> [What to produce] In the entries below, find every line with "which" and copy it.

> [Data records]
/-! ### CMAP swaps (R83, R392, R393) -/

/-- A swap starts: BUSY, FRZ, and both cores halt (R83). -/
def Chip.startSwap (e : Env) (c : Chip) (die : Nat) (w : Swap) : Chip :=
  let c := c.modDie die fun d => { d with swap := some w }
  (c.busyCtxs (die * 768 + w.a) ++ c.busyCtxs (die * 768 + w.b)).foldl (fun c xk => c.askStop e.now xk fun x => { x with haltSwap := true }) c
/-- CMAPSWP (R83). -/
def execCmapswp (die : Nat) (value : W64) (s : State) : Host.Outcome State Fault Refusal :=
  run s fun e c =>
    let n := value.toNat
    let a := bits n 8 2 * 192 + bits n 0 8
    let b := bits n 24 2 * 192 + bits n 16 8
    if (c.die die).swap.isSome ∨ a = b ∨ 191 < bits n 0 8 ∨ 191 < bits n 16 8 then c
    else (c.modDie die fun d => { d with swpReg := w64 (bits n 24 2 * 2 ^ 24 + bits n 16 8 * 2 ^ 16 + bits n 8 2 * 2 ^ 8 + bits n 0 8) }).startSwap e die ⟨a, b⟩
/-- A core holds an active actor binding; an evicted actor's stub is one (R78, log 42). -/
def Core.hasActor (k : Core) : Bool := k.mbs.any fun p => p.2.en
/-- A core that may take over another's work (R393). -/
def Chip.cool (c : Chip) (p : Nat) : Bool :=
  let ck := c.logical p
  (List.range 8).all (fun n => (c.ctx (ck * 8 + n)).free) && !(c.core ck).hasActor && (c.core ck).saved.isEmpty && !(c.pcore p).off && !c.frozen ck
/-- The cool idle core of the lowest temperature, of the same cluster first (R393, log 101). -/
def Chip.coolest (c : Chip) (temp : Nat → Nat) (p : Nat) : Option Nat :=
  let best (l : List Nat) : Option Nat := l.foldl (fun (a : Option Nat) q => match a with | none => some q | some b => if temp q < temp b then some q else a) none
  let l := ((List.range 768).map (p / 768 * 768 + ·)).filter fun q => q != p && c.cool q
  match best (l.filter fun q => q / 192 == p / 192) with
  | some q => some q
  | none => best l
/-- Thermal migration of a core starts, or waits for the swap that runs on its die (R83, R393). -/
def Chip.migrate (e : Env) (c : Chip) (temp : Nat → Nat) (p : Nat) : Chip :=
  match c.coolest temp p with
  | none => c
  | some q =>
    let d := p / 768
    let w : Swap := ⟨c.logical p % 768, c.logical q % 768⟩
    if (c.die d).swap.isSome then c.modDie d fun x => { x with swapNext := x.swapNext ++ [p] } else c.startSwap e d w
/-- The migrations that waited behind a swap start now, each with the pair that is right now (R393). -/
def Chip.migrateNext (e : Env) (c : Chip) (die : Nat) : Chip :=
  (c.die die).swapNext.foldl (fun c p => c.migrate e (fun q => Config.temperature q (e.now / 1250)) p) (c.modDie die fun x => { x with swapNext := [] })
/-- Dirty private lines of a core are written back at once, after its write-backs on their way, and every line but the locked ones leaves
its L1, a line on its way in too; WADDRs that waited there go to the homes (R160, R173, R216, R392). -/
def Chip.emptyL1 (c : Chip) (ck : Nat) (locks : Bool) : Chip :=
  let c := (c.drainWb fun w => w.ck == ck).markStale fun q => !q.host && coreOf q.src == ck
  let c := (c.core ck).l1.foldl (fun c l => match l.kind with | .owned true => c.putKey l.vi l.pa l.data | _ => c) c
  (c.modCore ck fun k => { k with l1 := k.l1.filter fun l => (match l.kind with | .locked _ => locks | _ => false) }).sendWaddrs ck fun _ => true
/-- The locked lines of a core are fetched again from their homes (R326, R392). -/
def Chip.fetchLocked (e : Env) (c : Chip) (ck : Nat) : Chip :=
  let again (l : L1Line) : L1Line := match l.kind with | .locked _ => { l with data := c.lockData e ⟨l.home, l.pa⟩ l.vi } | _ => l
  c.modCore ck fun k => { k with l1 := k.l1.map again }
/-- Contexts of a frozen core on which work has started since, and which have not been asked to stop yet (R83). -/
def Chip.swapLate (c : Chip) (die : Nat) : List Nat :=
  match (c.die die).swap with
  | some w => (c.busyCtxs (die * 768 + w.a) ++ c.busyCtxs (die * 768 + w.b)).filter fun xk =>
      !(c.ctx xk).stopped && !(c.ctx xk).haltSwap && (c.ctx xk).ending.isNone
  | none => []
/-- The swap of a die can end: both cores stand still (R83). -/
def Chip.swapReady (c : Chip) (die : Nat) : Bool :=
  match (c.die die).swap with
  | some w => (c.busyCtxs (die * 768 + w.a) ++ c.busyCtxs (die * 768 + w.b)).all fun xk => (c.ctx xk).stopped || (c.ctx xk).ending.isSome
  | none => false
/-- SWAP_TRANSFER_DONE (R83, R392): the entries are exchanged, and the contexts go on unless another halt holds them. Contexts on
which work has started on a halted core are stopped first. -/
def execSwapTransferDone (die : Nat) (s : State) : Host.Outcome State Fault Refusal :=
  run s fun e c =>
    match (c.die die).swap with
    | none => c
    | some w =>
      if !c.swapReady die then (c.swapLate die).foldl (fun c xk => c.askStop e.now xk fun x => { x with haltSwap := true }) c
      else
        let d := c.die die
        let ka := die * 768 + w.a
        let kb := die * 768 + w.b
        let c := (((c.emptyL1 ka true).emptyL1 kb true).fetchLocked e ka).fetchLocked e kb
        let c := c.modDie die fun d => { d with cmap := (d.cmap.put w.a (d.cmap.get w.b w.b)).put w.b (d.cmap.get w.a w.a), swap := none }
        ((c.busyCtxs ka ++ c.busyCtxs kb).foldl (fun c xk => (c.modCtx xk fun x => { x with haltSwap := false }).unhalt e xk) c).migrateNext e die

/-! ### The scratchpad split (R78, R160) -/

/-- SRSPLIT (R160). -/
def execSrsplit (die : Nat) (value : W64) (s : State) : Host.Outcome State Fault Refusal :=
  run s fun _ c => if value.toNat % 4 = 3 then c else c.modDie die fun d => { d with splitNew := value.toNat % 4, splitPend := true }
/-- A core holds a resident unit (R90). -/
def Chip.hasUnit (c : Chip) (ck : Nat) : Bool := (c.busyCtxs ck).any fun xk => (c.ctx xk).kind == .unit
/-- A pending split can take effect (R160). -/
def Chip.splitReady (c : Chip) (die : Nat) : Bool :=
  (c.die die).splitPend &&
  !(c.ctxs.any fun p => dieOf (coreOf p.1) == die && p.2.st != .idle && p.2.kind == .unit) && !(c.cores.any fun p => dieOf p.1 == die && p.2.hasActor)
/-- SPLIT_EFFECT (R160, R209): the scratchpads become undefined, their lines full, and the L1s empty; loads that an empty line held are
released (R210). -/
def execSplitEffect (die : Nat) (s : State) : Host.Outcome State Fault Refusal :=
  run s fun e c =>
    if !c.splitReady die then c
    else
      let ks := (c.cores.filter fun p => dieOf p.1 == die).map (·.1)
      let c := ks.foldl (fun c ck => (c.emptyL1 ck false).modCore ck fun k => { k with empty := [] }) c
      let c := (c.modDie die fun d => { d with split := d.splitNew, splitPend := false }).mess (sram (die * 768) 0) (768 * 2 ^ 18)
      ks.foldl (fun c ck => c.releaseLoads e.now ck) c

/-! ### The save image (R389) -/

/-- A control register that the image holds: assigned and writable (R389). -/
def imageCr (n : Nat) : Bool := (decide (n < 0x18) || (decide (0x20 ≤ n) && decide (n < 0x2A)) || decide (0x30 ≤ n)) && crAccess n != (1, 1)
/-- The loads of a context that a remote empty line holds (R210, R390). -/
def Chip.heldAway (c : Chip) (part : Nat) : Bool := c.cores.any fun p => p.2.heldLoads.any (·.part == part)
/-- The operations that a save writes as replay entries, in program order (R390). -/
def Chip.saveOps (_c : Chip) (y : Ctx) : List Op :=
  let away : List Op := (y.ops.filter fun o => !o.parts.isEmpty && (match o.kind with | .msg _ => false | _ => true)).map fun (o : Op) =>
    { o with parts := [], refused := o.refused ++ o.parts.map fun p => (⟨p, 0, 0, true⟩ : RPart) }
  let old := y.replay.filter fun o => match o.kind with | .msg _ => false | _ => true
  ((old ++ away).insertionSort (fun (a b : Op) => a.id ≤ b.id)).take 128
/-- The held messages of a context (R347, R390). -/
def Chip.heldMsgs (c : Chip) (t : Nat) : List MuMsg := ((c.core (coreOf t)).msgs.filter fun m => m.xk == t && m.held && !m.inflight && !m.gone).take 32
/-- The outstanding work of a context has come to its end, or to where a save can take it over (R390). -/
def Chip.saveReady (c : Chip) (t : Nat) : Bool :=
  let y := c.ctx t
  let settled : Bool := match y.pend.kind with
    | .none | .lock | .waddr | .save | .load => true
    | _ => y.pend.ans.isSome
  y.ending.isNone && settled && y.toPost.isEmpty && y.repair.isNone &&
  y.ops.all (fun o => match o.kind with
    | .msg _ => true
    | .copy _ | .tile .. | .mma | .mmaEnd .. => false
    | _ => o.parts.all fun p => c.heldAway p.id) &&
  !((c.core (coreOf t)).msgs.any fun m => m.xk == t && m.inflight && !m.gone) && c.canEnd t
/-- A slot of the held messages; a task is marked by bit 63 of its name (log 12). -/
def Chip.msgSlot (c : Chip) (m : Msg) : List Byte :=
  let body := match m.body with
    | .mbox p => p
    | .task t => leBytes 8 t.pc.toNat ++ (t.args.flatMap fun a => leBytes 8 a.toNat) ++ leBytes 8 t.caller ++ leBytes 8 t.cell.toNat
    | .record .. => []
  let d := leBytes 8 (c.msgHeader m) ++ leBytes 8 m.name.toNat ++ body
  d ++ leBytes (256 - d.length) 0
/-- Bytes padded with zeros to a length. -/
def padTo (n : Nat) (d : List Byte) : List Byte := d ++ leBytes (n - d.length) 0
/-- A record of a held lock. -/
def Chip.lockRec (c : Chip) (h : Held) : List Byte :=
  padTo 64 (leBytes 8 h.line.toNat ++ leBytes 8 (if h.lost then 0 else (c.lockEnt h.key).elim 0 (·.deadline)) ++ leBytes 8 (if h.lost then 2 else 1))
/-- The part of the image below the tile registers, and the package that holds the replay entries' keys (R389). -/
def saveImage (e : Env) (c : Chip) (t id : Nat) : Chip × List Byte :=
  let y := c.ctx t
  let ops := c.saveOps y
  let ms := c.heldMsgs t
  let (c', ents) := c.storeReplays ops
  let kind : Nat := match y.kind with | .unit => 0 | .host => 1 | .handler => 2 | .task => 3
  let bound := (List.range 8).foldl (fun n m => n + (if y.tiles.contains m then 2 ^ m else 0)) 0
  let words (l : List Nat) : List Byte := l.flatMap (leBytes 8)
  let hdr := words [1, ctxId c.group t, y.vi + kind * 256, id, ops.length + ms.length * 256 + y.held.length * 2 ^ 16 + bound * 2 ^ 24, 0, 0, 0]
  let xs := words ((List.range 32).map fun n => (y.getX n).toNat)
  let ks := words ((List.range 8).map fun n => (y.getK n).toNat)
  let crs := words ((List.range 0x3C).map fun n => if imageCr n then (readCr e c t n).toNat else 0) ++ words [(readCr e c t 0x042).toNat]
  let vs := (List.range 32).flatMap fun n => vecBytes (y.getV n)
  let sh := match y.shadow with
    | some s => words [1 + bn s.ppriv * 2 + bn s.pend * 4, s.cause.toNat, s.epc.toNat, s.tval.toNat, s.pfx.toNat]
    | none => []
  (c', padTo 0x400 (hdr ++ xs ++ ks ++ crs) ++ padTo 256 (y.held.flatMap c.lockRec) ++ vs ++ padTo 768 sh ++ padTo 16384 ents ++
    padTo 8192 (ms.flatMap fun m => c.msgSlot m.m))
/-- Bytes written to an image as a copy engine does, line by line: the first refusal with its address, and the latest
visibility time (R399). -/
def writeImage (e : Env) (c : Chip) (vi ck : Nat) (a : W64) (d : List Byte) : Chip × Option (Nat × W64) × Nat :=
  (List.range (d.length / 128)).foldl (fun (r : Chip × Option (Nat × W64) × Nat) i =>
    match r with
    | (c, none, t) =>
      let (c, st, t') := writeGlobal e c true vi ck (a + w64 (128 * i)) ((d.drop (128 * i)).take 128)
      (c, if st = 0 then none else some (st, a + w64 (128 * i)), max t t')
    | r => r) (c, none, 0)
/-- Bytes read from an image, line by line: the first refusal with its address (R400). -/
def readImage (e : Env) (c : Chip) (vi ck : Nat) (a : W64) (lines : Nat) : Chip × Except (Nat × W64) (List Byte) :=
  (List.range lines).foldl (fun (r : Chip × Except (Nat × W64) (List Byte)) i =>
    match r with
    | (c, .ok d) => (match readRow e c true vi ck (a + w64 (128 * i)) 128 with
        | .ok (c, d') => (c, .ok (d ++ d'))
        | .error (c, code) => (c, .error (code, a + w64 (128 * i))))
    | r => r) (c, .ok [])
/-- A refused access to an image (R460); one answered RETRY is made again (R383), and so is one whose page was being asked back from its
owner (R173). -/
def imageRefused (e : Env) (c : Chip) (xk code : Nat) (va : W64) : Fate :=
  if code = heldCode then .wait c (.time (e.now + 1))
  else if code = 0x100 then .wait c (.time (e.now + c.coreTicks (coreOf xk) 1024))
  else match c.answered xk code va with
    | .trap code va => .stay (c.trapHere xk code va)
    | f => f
* * *
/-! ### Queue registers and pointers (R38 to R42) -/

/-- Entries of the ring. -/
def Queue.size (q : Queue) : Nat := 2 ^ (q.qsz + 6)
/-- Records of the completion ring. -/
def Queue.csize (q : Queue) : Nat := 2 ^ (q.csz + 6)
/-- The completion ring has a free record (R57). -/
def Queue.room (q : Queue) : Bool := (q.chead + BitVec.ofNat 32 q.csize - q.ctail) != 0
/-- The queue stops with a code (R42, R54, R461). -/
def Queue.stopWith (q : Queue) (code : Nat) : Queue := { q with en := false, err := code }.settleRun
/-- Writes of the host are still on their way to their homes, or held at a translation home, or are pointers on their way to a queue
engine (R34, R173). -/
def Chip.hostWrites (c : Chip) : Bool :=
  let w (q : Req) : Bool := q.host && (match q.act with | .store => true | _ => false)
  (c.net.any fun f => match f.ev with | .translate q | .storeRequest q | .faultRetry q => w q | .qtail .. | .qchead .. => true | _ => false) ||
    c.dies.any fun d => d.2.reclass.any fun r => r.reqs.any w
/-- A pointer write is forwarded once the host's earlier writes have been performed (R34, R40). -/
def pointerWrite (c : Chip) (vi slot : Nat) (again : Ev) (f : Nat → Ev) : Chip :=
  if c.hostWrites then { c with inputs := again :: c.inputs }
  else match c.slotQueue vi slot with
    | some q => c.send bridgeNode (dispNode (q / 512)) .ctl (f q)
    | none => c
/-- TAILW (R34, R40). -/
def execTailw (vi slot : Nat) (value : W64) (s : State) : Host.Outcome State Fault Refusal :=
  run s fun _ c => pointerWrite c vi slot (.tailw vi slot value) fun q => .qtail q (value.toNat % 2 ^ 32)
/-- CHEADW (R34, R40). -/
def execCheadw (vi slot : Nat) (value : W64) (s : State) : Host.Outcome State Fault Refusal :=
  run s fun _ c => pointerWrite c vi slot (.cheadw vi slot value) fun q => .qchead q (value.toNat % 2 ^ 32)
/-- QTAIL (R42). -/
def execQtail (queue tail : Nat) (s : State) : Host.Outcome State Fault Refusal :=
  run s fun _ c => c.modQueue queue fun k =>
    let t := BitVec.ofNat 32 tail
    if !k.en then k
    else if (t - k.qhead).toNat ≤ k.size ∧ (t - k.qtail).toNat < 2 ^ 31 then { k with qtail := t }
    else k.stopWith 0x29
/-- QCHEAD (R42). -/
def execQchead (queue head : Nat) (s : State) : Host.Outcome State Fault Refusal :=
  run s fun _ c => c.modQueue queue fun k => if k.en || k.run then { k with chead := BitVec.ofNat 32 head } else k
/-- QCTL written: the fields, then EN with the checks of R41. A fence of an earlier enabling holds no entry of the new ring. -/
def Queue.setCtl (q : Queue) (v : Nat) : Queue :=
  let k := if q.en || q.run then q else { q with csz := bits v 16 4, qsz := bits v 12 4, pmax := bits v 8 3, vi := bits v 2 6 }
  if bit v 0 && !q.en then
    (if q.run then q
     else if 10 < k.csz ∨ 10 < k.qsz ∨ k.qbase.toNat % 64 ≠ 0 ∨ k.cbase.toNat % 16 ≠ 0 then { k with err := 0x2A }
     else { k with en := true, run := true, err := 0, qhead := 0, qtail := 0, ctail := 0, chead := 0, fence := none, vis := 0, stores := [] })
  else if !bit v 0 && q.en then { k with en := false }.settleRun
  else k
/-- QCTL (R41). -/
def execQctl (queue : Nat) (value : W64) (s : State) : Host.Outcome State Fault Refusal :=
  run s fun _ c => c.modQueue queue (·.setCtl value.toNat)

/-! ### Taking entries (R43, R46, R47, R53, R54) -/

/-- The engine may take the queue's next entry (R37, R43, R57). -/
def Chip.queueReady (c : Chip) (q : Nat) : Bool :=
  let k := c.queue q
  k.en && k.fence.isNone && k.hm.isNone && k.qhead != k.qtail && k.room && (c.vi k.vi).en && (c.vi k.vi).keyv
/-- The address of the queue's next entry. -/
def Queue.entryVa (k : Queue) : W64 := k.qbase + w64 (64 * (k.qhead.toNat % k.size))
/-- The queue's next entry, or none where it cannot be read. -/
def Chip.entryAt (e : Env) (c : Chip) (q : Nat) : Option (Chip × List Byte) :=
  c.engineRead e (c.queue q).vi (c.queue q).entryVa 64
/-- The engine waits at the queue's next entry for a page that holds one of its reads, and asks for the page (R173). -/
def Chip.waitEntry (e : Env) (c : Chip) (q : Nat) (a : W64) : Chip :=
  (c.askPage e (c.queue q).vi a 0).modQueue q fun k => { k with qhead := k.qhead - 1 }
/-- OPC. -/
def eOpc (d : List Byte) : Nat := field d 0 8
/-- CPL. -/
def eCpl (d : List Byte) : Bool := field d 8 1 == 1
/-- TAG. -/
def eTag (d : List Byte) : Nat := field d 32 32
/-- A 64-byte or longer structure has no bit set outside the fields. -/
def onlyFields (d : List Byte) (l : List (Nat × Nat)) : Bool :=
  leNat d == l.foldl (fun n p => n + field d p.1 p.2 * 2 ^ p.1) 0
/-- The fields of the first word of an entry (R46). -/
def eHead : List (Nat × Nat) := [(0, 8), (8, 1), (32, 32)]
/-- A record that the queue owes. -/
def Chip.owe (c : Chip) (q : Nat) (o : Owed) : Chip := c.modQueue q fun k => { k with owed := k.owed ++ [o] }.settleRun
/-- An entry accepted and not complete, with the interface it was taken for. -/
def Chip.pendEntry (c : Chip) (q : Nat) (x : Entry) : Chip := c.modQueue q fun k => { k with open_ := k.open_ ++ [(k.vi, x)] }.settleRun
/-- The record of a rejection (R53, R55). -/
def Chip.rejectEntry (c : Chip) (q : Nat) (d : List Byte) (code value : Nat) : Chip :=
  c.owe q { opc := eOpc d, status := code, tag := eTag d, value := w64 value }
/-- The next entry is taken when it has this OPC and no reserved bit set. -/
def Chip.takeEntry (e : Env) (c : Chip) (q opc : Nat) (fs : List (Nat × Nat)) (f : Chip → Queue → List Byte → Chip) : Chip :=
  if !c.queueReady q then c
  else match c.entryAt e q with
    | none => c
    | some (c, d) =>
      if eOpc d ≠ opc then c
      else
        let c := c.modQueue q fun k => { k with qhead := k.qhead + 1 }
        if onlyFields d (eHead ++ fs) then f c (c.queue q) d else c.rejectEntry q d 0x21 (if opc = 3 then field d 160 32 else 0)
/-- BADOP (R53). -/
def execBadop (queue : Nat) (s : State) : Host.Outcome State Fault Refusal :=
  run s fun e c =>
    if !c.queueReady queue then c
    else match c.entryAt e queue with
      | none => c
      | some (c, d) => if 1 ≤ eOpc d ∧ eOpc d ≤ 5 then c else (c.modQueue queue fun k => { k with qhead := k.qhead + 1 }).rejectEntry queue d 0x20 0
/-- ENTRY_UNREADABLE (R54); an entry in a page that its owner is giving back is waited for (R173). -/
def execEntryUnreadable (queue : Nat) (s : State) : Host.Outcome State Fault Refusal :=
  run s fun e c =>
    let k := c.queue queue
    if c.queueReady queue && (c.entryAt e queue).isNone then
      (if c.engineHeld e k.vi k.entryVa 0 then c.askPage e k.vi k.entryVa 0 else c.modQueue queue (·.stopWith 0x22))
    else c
...
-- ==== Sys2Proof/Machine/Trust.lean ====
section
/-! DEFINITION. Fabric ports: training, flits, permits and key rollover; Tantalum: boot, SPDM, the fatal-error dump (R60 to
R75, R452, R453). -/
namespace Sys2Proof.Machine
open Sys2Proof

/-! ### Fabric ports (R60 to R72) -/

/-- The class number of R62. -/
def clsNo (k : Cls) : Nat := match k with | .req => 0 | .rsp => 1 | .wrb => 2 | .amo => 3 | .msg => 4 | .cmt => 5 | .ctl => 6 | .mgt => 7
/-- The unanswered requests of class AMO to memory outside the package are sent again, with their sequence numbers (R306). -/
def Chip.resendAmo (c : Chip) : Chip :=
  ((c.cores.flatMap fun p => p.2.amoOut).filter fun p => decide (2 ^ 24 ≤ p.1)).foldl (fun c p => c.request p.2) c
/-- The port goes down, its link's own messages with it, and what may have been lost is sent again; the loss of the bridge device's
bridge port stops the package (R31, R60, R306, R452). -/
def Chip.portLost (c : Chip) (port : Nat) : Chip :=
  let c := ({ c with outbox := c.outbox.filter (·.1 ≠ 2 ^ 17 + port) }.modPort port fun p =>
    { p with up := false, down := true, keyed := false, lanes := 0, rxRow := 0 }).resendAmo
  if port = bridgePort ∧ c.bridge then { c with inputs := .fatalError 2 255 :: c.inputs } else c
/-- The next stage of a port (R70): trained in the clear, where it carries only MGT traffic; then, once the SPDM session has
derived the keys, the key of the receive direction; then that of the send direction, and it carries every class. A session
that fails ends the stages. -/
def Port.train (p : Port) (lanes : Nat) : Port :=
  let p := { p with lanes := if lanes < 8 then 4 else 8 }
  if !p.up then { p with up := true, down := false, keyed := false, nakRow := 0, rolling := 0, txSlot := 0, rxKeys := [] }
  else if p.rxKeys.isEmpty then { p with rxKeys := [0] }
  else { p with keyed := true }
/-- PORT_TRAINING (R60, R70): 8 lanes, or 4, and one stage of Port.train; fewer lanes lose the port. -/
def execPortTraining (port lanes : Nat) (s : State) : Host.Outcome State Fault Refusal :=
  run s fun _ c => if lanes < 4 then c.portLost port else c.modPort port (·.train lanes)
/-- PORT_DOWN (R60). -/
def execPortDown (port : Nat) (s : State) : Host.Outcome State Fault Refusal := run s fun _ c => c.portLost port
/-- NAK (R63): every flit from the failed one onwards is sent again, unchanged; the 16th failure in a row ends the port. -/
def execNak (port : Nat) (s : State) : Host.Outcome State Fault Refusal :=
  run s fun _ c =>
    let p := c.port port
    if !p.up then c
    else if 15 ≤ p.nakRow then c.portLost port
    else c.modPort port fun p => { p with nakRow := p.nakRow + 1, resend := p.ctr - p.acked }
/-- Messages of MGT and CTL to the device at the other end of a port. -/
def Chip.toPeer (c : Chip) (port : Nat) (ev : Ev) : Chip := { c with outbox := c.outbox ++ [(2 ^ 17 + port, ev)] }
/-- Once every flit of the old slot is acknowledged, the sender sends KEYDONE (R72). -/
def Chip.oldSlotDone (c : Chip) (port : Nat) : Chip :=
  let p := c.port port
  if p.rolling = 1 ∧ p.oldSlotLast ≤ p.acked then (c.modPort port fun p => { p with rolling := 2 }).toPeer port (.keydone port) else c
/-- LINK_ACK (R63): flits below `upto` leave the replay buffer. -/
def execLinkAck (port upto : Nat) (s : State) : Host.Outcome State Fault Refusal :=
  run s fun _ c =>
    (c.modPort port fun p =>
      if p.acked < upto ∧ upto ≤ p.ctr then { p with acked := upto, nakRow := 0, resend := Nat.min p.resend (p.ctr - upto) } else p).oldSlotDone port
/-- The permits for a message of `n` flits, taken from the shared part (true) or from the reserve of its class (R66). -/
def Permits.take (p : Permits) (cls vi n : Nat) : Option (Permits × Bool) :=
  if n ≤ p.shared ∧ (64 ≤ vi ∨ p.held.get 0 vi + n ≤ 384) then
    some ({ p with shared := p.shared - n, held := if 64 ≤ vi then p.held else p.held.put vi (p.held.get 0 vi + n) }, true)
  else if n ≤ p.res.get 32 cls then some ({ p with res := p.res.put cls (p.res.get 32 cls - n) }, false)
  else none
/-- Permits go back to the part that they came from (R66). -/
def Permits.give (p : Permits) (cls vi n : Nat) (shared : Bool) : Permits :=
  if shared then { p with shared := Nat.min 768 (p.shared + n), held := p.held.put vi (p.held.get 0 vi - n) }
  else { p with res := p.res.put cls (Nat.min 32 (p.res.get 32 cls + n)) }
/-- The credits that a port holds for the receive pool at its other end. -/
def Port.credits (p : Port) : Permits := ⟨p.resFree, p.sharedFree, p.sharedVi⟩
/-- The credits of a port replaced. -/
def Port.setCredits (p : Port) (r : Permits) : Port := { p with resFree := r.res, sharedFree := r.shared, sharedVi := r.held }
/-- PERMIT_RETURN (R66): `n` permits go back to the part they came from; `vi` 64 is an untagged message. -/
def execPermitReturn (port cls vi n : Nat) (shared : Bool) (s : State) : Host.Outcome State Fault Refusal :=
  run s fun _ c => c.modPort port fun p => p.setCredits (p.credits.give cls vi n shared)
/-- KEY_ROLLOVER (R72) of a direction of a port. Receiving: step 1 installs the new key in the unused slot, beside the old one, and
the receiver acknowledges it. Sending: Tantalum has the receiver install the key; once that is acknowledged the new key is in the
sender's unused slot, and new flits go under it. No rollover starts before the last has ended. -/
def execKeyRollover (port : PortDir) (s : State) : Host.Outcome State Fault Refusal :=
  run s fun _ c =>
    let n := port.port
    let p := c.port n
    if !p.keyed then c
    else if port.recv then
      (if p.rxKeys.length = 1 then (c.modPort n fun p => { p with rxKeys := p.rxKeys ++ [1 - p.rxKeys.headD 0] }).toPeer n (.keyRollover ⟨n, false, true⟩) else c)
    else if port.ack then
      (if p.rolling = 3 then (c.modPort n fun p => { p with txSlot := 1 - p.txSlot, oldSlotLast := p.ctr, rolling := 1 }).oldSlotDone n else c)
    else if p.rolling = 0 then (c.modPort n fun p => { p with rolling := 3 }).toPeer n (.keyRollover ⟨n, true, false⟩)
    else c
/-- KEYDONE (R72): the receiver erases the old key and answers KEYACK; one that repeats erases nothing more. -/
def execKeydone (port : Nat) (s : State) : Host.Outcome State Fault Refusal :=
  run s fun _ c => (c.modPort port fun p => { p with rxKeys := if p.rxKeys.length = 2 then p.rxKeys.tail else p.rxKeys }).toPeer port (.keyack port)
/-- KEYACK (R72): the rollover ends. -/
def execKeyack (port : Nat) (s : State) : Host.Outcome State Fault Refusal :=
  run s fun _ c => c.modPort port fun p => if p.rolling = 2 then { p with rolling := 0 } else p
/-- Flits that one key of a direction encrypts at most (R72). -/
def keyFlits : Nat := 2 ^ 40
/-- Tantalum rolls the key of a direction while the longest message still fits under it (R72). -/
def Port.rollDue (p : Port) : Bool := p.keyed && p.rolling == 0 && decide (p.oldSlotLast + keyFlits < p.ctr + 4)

> [Your response]
/-- Contexts of a frozen core on which work has started since, and which have not been asked to stop yet (R83). -/
which work has started on a halted core are stopped first. -/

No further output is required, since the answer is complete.